Vectorisation or numpy like variable in R to speed calculation

I have a y variable that contains 160 000 collums that I am going to use in mediator analysis. How can I speed thing up? Is it possible to use vectorisation like in numpy? Where I can use these commands,

'''
model.0=lm(ydata ~ vlbw)
summary(model.0)
model.M = lm(iq ~ vlbw)
summary(model.M)
model.Y=lm(ydata ~ vlbw + iq)
results = mediate(model.M,model.Y,treat = 'vlbw',mediator = 'iq',boot = T,sims=500)
coefs=extract_mediation_summary(summary(results))
p[vector]=coefs[1,4]
'''

Where I plug in the entire y variable as depend variable? What data format can I use for y?

R is inherently vectorised.
Has your code been particularily slow?
Your question reads as though you are anticipating problems before encountering them.
I found it confusing that you say you have a variable with 160000 columns. Do you mean that you have a dataframe? Or did you mean values/entries rather than columns?

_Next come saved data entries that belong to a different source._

theorem decodeByte_wellFormed (n m : Nat) (b : Byte) : (decodeByte b).wellFormed n m = true := by
  unfold decodeByte
  split
  next => rfl
  next => rfl
  next d h =>
    obtain ⟨-, hhigh, hd⟩ := (cls_eq_digit_iff b d).1 h
    exact decide_eq_true (by omega)
  next h => exact (wellFormed_other_iff n m b).2 h

/-- The byte a digit value stands for is of that digit's class (R72). -/
theorem decodeByte_digit {d : BitVec 4} (h : d.toNat ≤ 9) :
    decodeByte (BitVec.ofNat 8 (zeroByte.toNat + d.toNat)) = .digit d := by
  have hbyte : (BitVec.ofNat 8 (zeroByte.toNat + d.toNat)).toNat = 0x30 + d.toNat :=
    Nat.mod_eq_of_lt (show 0x30 + d.toNat < 256 by omega)
  have hcls : cls (BitVec.ofNat 8 (zeroByte.toNat + d.toNat)) = .digit d :=
    (cls_eq_digit_iff _ d).2 (by omega)
  rw [decodeByte, hcls]

theorem decodeByte_other {b : Byte} (h : cls b = .other) : decodeByte b = .other b := by
  rw [decodeByte, h]

/-! ### The operation of a sample word (R75): bit 0 is `v`, the bits above it are the sample -/

@[simp] theorem decodeSample_true (k s : Nat) : decodeSample k true s = .sample k s := rfl

@[simp] theorem decodeSample_false (k s : Nat) : decodeSample k false s = .idle k := rfl

theorem decodeSample_wellFormed {n m k s : Nat} (hk : k < m) (hs : s < 2 ^ n) (v : Bool) :
    (decodeSample k v s).wellFormed n m = true := by
  cases v <;> simp [Instr.wellFormed, hk, hs]

/-- `decodeSample` of the two fields of a `WS` word, by the word's parity. -/
theorem decodeSample_word (k w : Nat) :
    decodeSample k (w.testBit 0) (w / 2) = if w % 2 = 1 then .sample k (w / 2) else .idle k := by
  simp [decodeSample, Nat.testBit_zero]

/-! ### What each format decodes to -/

theorem decode_db_eq_ok_iff {n bits : Nat} {i : Instr} :
    decode n ⟨.db, bits⟩ = .ok i ↔ bits < 256 ∧ decodeByte (BitVec.ofNat 8 bits) = i := by
  rcases Nat.lt_or_ge bits 256 with h | h
  · simp [decode, Format.width, h, h.not_ge]
  · simp [decode, Format.width, h, h.not_gt]

theorem decode_dc_eq_ok_iff {n bits : Nat} {i : Instr} :
    decode n ⟨.dc, bits⟩ = .ok i ↔ bits = 0 ∧ .noxfer = i := by
  rcases Nat.eq_zero_or_pos bits with h | h
  · simp [decode, Format.width, h]
  · rcases Nat.lt_or_ge bits 2 with h' | h'
    · simp [decode, Format.width, h.ne', h'.not_ge]
    · simp [decode, Format.width, h.ne', h']

theorem decode_ws_eq_ok_iff {n k bits : Nat} {i : Instr} :
    decode n ⟨.ws k, bits⟩ = .ok i ↔
      bits < 2 ^ (n + 1) ∧ (if bits % 2 = 1 then .sample k (bits / 2) else .idle k) = i := by
  rw [← decodeSample_word]
  rcases Nat.lt_or_ge bits (2 ^ (n + 1)) with h | h
  · simp [decode, Format.width, h, h.not_ge]
  · simp [decode, Format.width, h, h.not_gt]

/-- The encoding of a well-formed operation fits its format (R70). -/
theorem encode_bits_lt {n m : Nat} {i : Instr} (h : i.wellFormed n m = true) :
    (encode i).bits < 2 ^ (encode i).fmt.width n := by
  cases i with
  | noxfer => exact Laws.EncodingFits.noxfer n m h
  | sent => exact Laws.EncodingFits.sent n m h
  | lf => exact Laws.EncodingFits.lf n m h
  | digit d => exact Laws.EncodingFits.digit d n m h
  | other b => exact Laws.EncodingFits.other b n m h
  | sample k x => exact Laws.EncodingFits.sample k x n m h
  | idle k => exact Laws.EncodingFits.idle k n m h

/-! ### Table words (log 12) -/

theorem decode_of_decodeTableWord {nbits w : Nat} {i : Instr} (h : decodeTableWord nbits w = some i) :
    decode Config.referenceN ⟨tableFormat nbits, w⟩ = .ok i := by
  unfold decodeTableWord at h
  split at h
  next => simp at h
  next =>
    split at h
    next hi => rw [hi, Option.some.inj h]
    next => simp at h

theorem decodeByte_of_decodeTableWord {nbits w : Nat} {i : Instr} (hn : nbits ≤ 8)
    (h : decodeTableWord nbits w = some i) : decodeByte (BitVec.ofNat 8 w) = i := by
  have hdecode := decode_of_decodeTableWord h
  rw [tableFormat, if_pos hn, decode_db_eq_ok_iff] at hdecode
  exact hdecode.2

I have 160 000 values for cortical thickness, cortical areas for each persons that I wished to use as depend variable. I have read the data from freesurfer and it is a dataframe with these dim(df$x)
[1] 163842 1000, and I have age,sex, group for the 1000 persons.

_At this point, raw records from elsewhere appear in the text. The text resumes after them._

/-! ### `State.finish` (R142) -/

@[simp] theorem State.finish_eng (e : ErrCode) : (s.finish e).eng = .idle := rfl
@[simp] theorem State.finish_irqen (e : ErrCode) : (s.finish e).irqen = s.irqen := rfl
@[simp] theorem State.finish_crcinv (e : ErrCode) : (s.finish e).crcinv = s.crcinv := rfl
@[simp] theorem State.finish_done (e : ErrCode) : (s.finish e).done = true := rfl
@[simp] theorem State.finish_berr (e : ErrCode) : (s.finish e).berr = s.berr := rfl
@[simp] theorem State.finish_err (e : ErrCode) : (s.finish e).err = e := rfl
@[simp] theorem State.finish_sent (e : ErrCode) : (s.finish e).sent = s.sent := rfl
@[simp] theorem State.finish_matched (e : ErrCode) : (s.finish e).matched = s.matched := rfl
@[simp] theorem State.finish_kve (e : ErrCode) : (s.finish e).kve = s.kve := rfl
@[simp] theorem State.finish_kvm (e : ErrCode) : (s.finish e).kvm = s.kvm := rfl
@[simp] theorem State.finish_kcw (e : ErrCode) : (s.finish e).kcw = s.kcw := rfl
@[simp] theorem State.finish_cmdLast (e : ErrCode) : (s.finish e).cmdLast = s.cmdLast := rfl
@[simp] theorem State.finish_result (e : ErrCode) : (s.finish e).result = s.result := rfl
@[simp] theorem State.finish_kconf (e : ErrCode) : (s.finish e).kconf = s.kconf := rfl
@[simp] theorem State.finish_kenc (e : ErrCode) : (s.finish e).kenc = s.kenc := rfl
@[simp] theorem State.finish_kmac (e : ErrCode) : (s.finish e).kmac = s.kmac := rfl
@[simp] theorem State.finish_hdr0 (e : ErrCode) : (s.finish e).hdr0 = s.hdr0 := rfl
@[simp] theorem State.finish_hdr1 (e : ErrCode) : (s.finish e).hdr1 = s.hdr1 := rfl
@[simp] theorem State.finish_cc (e : ErrCode) : (s.finish e).cc = s.cc := rfl
@[simp] theorem State.finish_fn (e : ErrCode) : (s.finish e).fn = s.fn := rfl
@[simp] theorem State.finish_sn (e : ErrCode) : (s.finish e).sn = s.sn := rfl
@[simp] theorem State.finish_acc (e : ErrCode) : (s.finish e).acc = s.acc := rfl
@[simp] theorem State.finish_mcl (e : ErrCode) : (s.finish e).mcl = s.mcl := rfl
@[simp] theorem State.finish_mctr (e : ErrCode) : (s.finish e).mctr = s.mctr := rfl
@[simp] theorem State.finish_expmac (e : ErrCode) : (s.finish e).expmac = s.expmac := rfl
@[simp] theorem State.finish_mac (e : ErrCode) : (s.finish e).mac = s.mac := rfl
@[simp] theorem State.finish_fbuf (e : ErrCode) : (s.finish e).fbuf = s.fbuf := rfl
@[simp] theorem State.finish_irq (e : ErrCode) : (s.finish e).irq = s.irqen := rfl
@[simp] theorem State.finish_script (e : ErrCode) : (s.finish e).script = s.script := rfl
@[simp] theorem State.finish_rdata (e : ErrCode) : (s.finish e).rdata = s.rdata := rfl
@[simp] theorem State.finish_stopped (e : ErrCode) : (s.finish e).stopped = s.stopped := rfl
@[simp] theorem State.finish_rst (e : ErrCode) : (s.finish e).rst = s.rst := rfl

/-! ### `State.ackStatus` (R26) -/

@[simp] theorem State.ackStatus_eng (v : Word) : (s.ackStatus v).eng = s.eng := rfl
@[simp] theorem State.ackStatus_irqen (v : Word) : (s.ackStatus v).irqen = s.irqen := rfl
@[simp] theorem State.ackStatus_crcinv (v : Word) : (s.ackStatus v).crcinv = s.crcinv := rfl
@[simp] theorem State.ackStatus_done (v : Word) : (s.ackStatus v).done = (s.done && !v.getLsbD 1) := rfl
@[simp] theorem State.ackStatus_berr (v : Word) : (s.ackStatus v).berr = (s.berr && !v.getLsbD 2) := rfl
@[simp] theorem State.ackStatus_err (v : Word) : (s.ackStatus v).err = s.err := rfl
@[simp] theorem State.ackStatus_sent (v : Word) : (s.ackStatus v).sent = s.sent := rfl
@[simp] theorem State.ackStatus_matched (v : Word) : (s.ackStatus v).matched = s.matched := rfl
@[simp] theorem State.ackStatus_kve (v : Word) : (s.ackStatus v).kve = s.kve := rfl
@[simp] theorem State.ackStatus_kvm (v : Word) : (s.ackStatus v).kvm = s.kvm := rfl
@[simp] theorem State.ackStatus_kcw (v : Word) : (s.ackStatus v).kcw = s.kcw := rfl
@[simp] theorem State.ackStatus_cmdLast (v : Word) : (s.ackStatus v).cmdLast = s.cmdLast := rfl
@[simp] theorem State.ackStatus_result (v : Word) : (s.ackStatus v).result = s.result := rfl
@[simp] theorem State.ackStatus_kconf (v : Word) : (s.ackStatus v).kconf = s.kconf := rfl
@[simp] theorem State.ackStatus_kenc (v : Word) : (s.ackStatus v).kenc = s.kenc := rfl
@[simp] theorem State.ackStatus_kmac (v : Word) : (s.ackStatus v).kmac = s.kmac := rfl
@[simp] theorem State.ackStatus_hdr0 (v : Word) : (s.ackStatus v).hdr0 = s.hdr0 := rfl
@[simp] theorem State.ackStatus_hdr1 (v : Word) : (s.ackStatus v).hdr1 = s.hdr1 := rfl
@[simp] theorem State.ackStatus_cc (v : Word) : (s.ackStatus v).cc = s.cc := rfl
@[simp] theorem State.ackStatus_fn (v : Word) : (s.ackStatus v).fn = s.fn := rfl
@[simp] theorem State.ackStatus_sn (v : Word) : (s.ackStatus v).sn = s.sn := rfl
@[simp] theorem State.ackStatus_acc (v : Word) : (s.ackStatus v).acc = s.acc := rfl
@[simp] theorem State.ackStatus_mcl (v : Word) : (s.ackStatus v).mcl = s.mcl := rfl
@[simp] theorem State.ackStatus_mctr (v : Word) : (s.ackStatus v).mctr = s.mctr := rfl
@[simp] theorem State.ackStatus_expmac (v : Word) : (s.ackStatus v).expmac = s.expmac := rfl
@[simp] theorem State.ackStatus_mac (v : Word) : (s.ackStatus v).mac = s.mac := rfl
@[simp] theorem State.ackStatus_fbuf (v : Word) : (s.ackStatus v).fbuf = s.fbuf := rfl
@[simp] theorem State.ackStatus_irq (v : Word) : (s.ackStatus v).irq = s.irq := rfl
@[simp] theorem State.ackStatus_script (v : Word) : (s.ackStatus v).script = s.script := rfl
@[simp] theorem State.ackStatus_rdata (v : Word) : (s.ackStatus v).rdata = s.rdata := rfl
@[simp] theorem State.ackStatus_stopped (v : Word) : (s.ackStatus v).stopped = s.stopped := rfl
@[simp] theorem State.ackStatus_rst (v : Word) : (s.ackStatus v).rst = s.rst := rfl

/-! ### `State.busError` (R70) -/

@[simp] theorem State.busError_eng : (s.busError).eng = s.eng := rfl
@[simp] theorem State.busError_irqen : (s.busError).irqen = s.irqen := rfl
@[simp] theorem State.busError_crcinv : (s.busError).crcinv = s.crcinv := rfl
@[simp] theorem State.busError_done : (s.busError).done = s.done := rfl
@[simp] theorem State.busError_berr : (s.busError).berr = true := rfl
@[simp] theorem State.busError_err : (s.busError).err = s.err := rfl
@[simp] theorem State.busError_sent : (s.busError).sent = s.sent := rfl
@[simp] theorem State.busError_matched : (s.busError).matched = s.matched := rfl
@[simp] theorem State.busError_kve : (s.busError).kve = s.kve := rfl
@[simp] theorem State.busError_kvm : (s.busError).kvm = s.kvm := rfl
@[simp] theorem State.busError_kcw : (s.busError).kcw = s.kcw := rfl
@[simp] theorem State.busError_cmdLast : (s.busError).cmdLast = s.cmdLast := rfl
@[simp] theorem State.busError_result : (s.busError).result = s.result := rfl
@[simp] theorem State.busError_kconf : (s.busError).kconf = s.kconf := rfl
@[simp] theorem State.busError_kenc : (s.busError).kenc = s.kenc := rfl
@[simp] theorem State.busError_kmac : (s.busError).kmac = s.kmac := rfl
@[simp] theorem State.busError_hdr0 : (s.busError).hdr0 = s.hdr0 := rfl
@[simp] theorem State.busError_hdr1 : (s.busError).hdr1 = s.hdr1 := rfl
@[simp] theorem State.busError_cc : (s.busError).cc = s.cc := rfl
@[simp] theorem State.busError_fn : (s.busError).fn = s.fn := rfl
@[simp] theorem State.busError_sn : (s.busError).sn = s.sn := rfl
@[simp] theorem State.busError_acc : (s.busError).acc = s.acc := rfl
@[simp] theorem State.busError_mcl : (s.busError).mcl = s.mcl := rfl
@[simp] theorem State.busError_mctr : (s.busError).mctr = s.mctr := rfl
@[simp] theorem State.busError_expmac : (s.busError).expmac = s.expmac := rfl
@[simp] theorem State.busError_mac : (s.busError).mac = s.mac := rfl
@[simp] theorem State.busError_fbuf : (s.busError).fbuf = s.fbuf := rfl
@[simp] theorem State.busError_irq : (s.busError).irq = s.irq := rfl
@[simp] theorem State.busError_script : (s.busError).script = s.script := rfl
@[simp] theorem State.busError_rdata : (s.busError).rdata = s.rdata := rfl
@[simp] theorem State.busError_stopped : (s.busError).stopped = s.stopped := rfl
@[simp] theorem State.busError_rst : (s.busError).rst = s.rst := rfl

and is there some column/variable in the dataframe that is a signifier of some treatment ( or absence of treatment), that would take the place of vlbw in the example code you shared?

This is neuroimaging where I perform 160 000 statistical testing with vlbw=group and IQ. I use a for loop to go through each testing. Y is values for 160 000 points on the left part of the brain.

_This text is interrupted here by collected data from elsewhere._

-- ==== Sys2Proof/Laws/PerInstr.lean ====
section
/-! SUPPORT. A statement per instruction: the word of a well-formed command selects the command's own row of the opcode
map (R89), with one lemma per constructor. -/

namespace Sys2Proof.Laws

/-- The row of the opcode map a command belongs to (R89). -/
def rowFor : Instr → Op
  | .nop => .nop
  | .crc16 _ _ => .crc16
  | .bcd _ _ => .bcd
  | .ctr _ _ _ => .ctr
  | .cbciv _ _ _ => .cbciv
  | .cbcz _ _ _ => .cbcz
  | .cmac _ _ _ _ => .cmac
  | .cmacv _ _ _ _ _ => .cmacv
  | .kdf _ => .kdf
  | .kclr _ => .kclr

theorem keyCode_lt (k : KeySel) : k.code < 4 := by cases k <;> decide

theorem mlcOf_lt (m : Nat) (h : m ∈ Config.macLengths) : mlcOf m < 8 := by
  simp only [Config.macLengths, List.mem_cons, List.not_mem_nil, or_false] at h
  rcases h with rfl | rfl | rfl | rfl | rfl <;> decide

end Sys2Proof.Laws

/-- The word of a well-formed command selects the command's own row. -/
def Sys2Proof.Laws.EncodeSelectsRow.Statement (i : Sys2Proof.Instr) : Prop :=
  i.wf = true → (Sys2Proof.Laws.rowFor i).selects (Sys2Proof.encode i) = true

open Sys2Proof Sys2Proof.Laws

theorem Sys2Proof.Laws.EncodeSelectsRow.nop : Sys2Proof.Laws.EncodeSelectsRow.Statement .nop := fun _ => by decide

theorem Sys2Proof.Laws.EncodeSelectsRow.crc16 (off len : Nat) :
    Sys2Proof.Laws.EncodeSelectsRow.Statement (.crc16 off len) := by
  intro h
  simp only [Instr.wf, Bool.and_eq_true, decide_eq_true_eq] at h
  obtain ⟨f0, f1, _, _, f4, f5, f6⟩ :=
    field_formatR 0x01 0 off len 0 0 (by omega) (by omega) (by omega) (by omega) (by omega) (by omega) _ (encode_crc16 off len)
  refine (Op.selects_iff .crc16 _).mpr ?_
  simp [Op.fixedFields, f0, f1, f4, f5, f6]

theorem Sys2Proof.Laws.EncodeSelectsRow.bcd (off wid : Nat) :
    Sys2Proof.Laws.EncodeSelectsRow.Statement (.bcd off wid) := by
  intro h
  simp only [Instr.wf, Bool.and_eq_true, decide_eq_true_eq] at h
  have hw : wid < 8 := by
    have := h.2
    simp only [Config.bcdWidths, List.mem_cons, List.not_mem_nil, or_false] at this
    omega
  have h3 := (field_len_split (encode (.bcd off wid))).1
  have h4 := field_lt (encode (.bcd off wid)) 16 3
  obtain ⟨f0, f1, _, f3, f4, f5, f6⟩ :=
    field_formatR 0x02 0 off wid 0 0 (by omega) (by omega) (by omega) (by omega) (by omega) (by omega) _ (encode_bcd off wid)
  refine (Op.selects_iff .bcd _).mpr ?_
  simp [Op.fixedFields, f0, f1, f4, f5, f6]
  omega

theorem Sys2Proof.Laws.EncodeSelectsRow.ctr (k : KeySel) (off len : Nat) :
    Sys2Proof.Laws.EncodeSelectsRow.Statement (.ctr k off len) := by
  intro h
  simp only [Instr.wf, Bool.and_eq_true, decide_eq_true_eq] at h
  obtain ⟨f0, _, _, _, f4, f5, f6⟩ :=
    field_formatR 0x10 k.code off len 0 0 (by omega) (keyCode_lt k) (by omega) (by omega) (by omega) (by omega) _ (encode_ctr k off len)
  refine (Op.selects_iff .ctr _).mpr ?_
  simp [Op.fixedFields, f0, f4, f5, f6]

theorem Sys2Proof.Laws.EncodeSelectsRow.cbciv (k : KeySel) (off len : Nat) :
    Sys2Proof.Laws.EncodeSelectsRow.Statement (.cbciv k off len) := by
  intro h
  simp only [Instr.wf, Bool.and_eq_true, decide_eq_true_eq] at h
  obtain ⟨f0, _, _, _, f4, f5, f6⟩ :=
    field_formatR 0x11 k.code off len 0 0 (by omega) (keyCode_lt k) (by omega) (by omega) (by omega) (by omega) _ (encode_cbciv k off len)
  refine (Op.selects_iff .cbciv _).mpr ?_
  simp [Op.fixedFields, f0, f4, f5, f6]

theorem Sys2Proof.Laws.EncodeSelectsRow.cbcz (k : KeySel) (off nblk : Nat) :
    Sys2Proof.Laws.EncodeSelectsRow.Statement (.cbcz k off nblk) := by
  intro h
  simp only [Instr.wf, Bool.and_eq_true, decide_eq_true_eq] at h
  have h3 := (field_len_split (encode (.cbcz k off nblk))).2
  have h4 := field_lt (encode (.cbcz k off nblk)) 16 4
  obtain ⟨f0, _, _, f3, f4, f5, f6⟩ :=
    field_formatR 0x12 k.code off nblk 0 0 (by omega) (keyCode_lt k) (by omega) (by omega) (by omega) (by omega) _ (encode_cbcz k off nblk)
  refine (Op.selects_iff .cbcz _).mpr ?_
  simp [Op.fixedFields, f0, f4, f5, f6]
  omega

theorem Sys2Proof.Laws.EncodeSelectsRow.cmac (k : KeySel) (off len : Nat) (pfx : Bool) :
    Sys2Proof.Laws.EncodeSelectsRow.Statement (.cmac k off len pfx) := by
  intro h
  simp only [Instr.wf, Bool.and_eq_true, decide_eq_true_eq] at h
  obtain ⟨f0, _, _, _, f4, _, f6⟩ :=
    field_formatR 0x20 k.code off len 0 pfx.toNat (by omega) (keyCode_lt k) (by omega) (by omega) (by omega) pfx.toNat_lt _ (encode_cmac k off len pfx)
  refine (Op.selects_iff .cmac _).mpr ?_
  simp [Op.fixedFields, f0, f4, f6]

theorem Sys2Proof.Laws.EncodeSelectsRow.cmacv (k : KeySel) (off len maclen : Nat) (pfx : Bool) :
    Sys2Proof.Laws.EncodeSelectsRow.Statement (.cmacv k off len maclen pfx) := by
  intro h
  simp only [Instr.wf, Bool.and_eq_true, decide_eq_true_eq] at h
  obtain ⟨f0, _, _, _, _, _, f6⟩ :=
    field_formatR 0x21 k.code off len (mlcOf maclen) pfx.toNat (by omega) (keyCode_lt k) (by omega) (by omega) (mlcOf_lt maclen h.2) pfx.toNat_lt _ (encode_cmacv k off len maclen pfx)
  refine (Op.selects_iff .cmacv _).mpr ?_
  simp [Op.fixedFields, f0, f6]

theorem Sys2Proof.Laws.EncodeSelectsRow.kdf (dc : DerivedKey) :
    Sys2Proof.Laws.EncodeSelectsRow.Statement (.kdf dc) := fun _ => by cases dc <;> decide

theorem Sys2Proof.Laws.EncodeSelectsRow.kclr (all : Bool) :
    Sys2Proof.Laws.EncodeSelectsRow.Statement (.kclr all) := fun _ => by cases all <;> decide
end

ok. Its hard for me to know what you know from what you don't know in R...
What's the most specific question you would like some support with relating to this issue ?

What I basically want to do in reverse. If I have a x vector with number from 1:16000
I can do this in Python y=x.^2. How can i apply lm on all y using single instruction multiple data which is also done in Keras.

(ints_to_10 <- 1:10)
(sqrd_result <- ints_to_10 ^2 )

?

what makes the data multiple rather than singular, I will assume you mean one dataframe with some grouping variable, and you want a list of models.

This sort of pattern can be used.

library(tidyverse)
options(tibble.print_min = 25)
# list of coefficients 
(coeffs <- 1:10)

(example_data <- 
  tibble(
    xvals = rep(coeffs,10),
    coeff = map(coeffs,~rep(.,10)) %>% unlist
  ) %>% mutate(y=coeff*xvals + 1,
               group=paste0("g",coeff)) %>% select(-coeff))


#make a list of models, one for each group

list_of_lms <- map(unique(example_data$group),
    ~ lm(y~xvals,data=filter(example_data,group==.)))

library(broom)
(analyse_lms <- map_dfr(list_of_lms,
                       ~glance(.)) )
1 Like

This topic was automatically closed 21 days after the last reply. New replies are no longer allowed.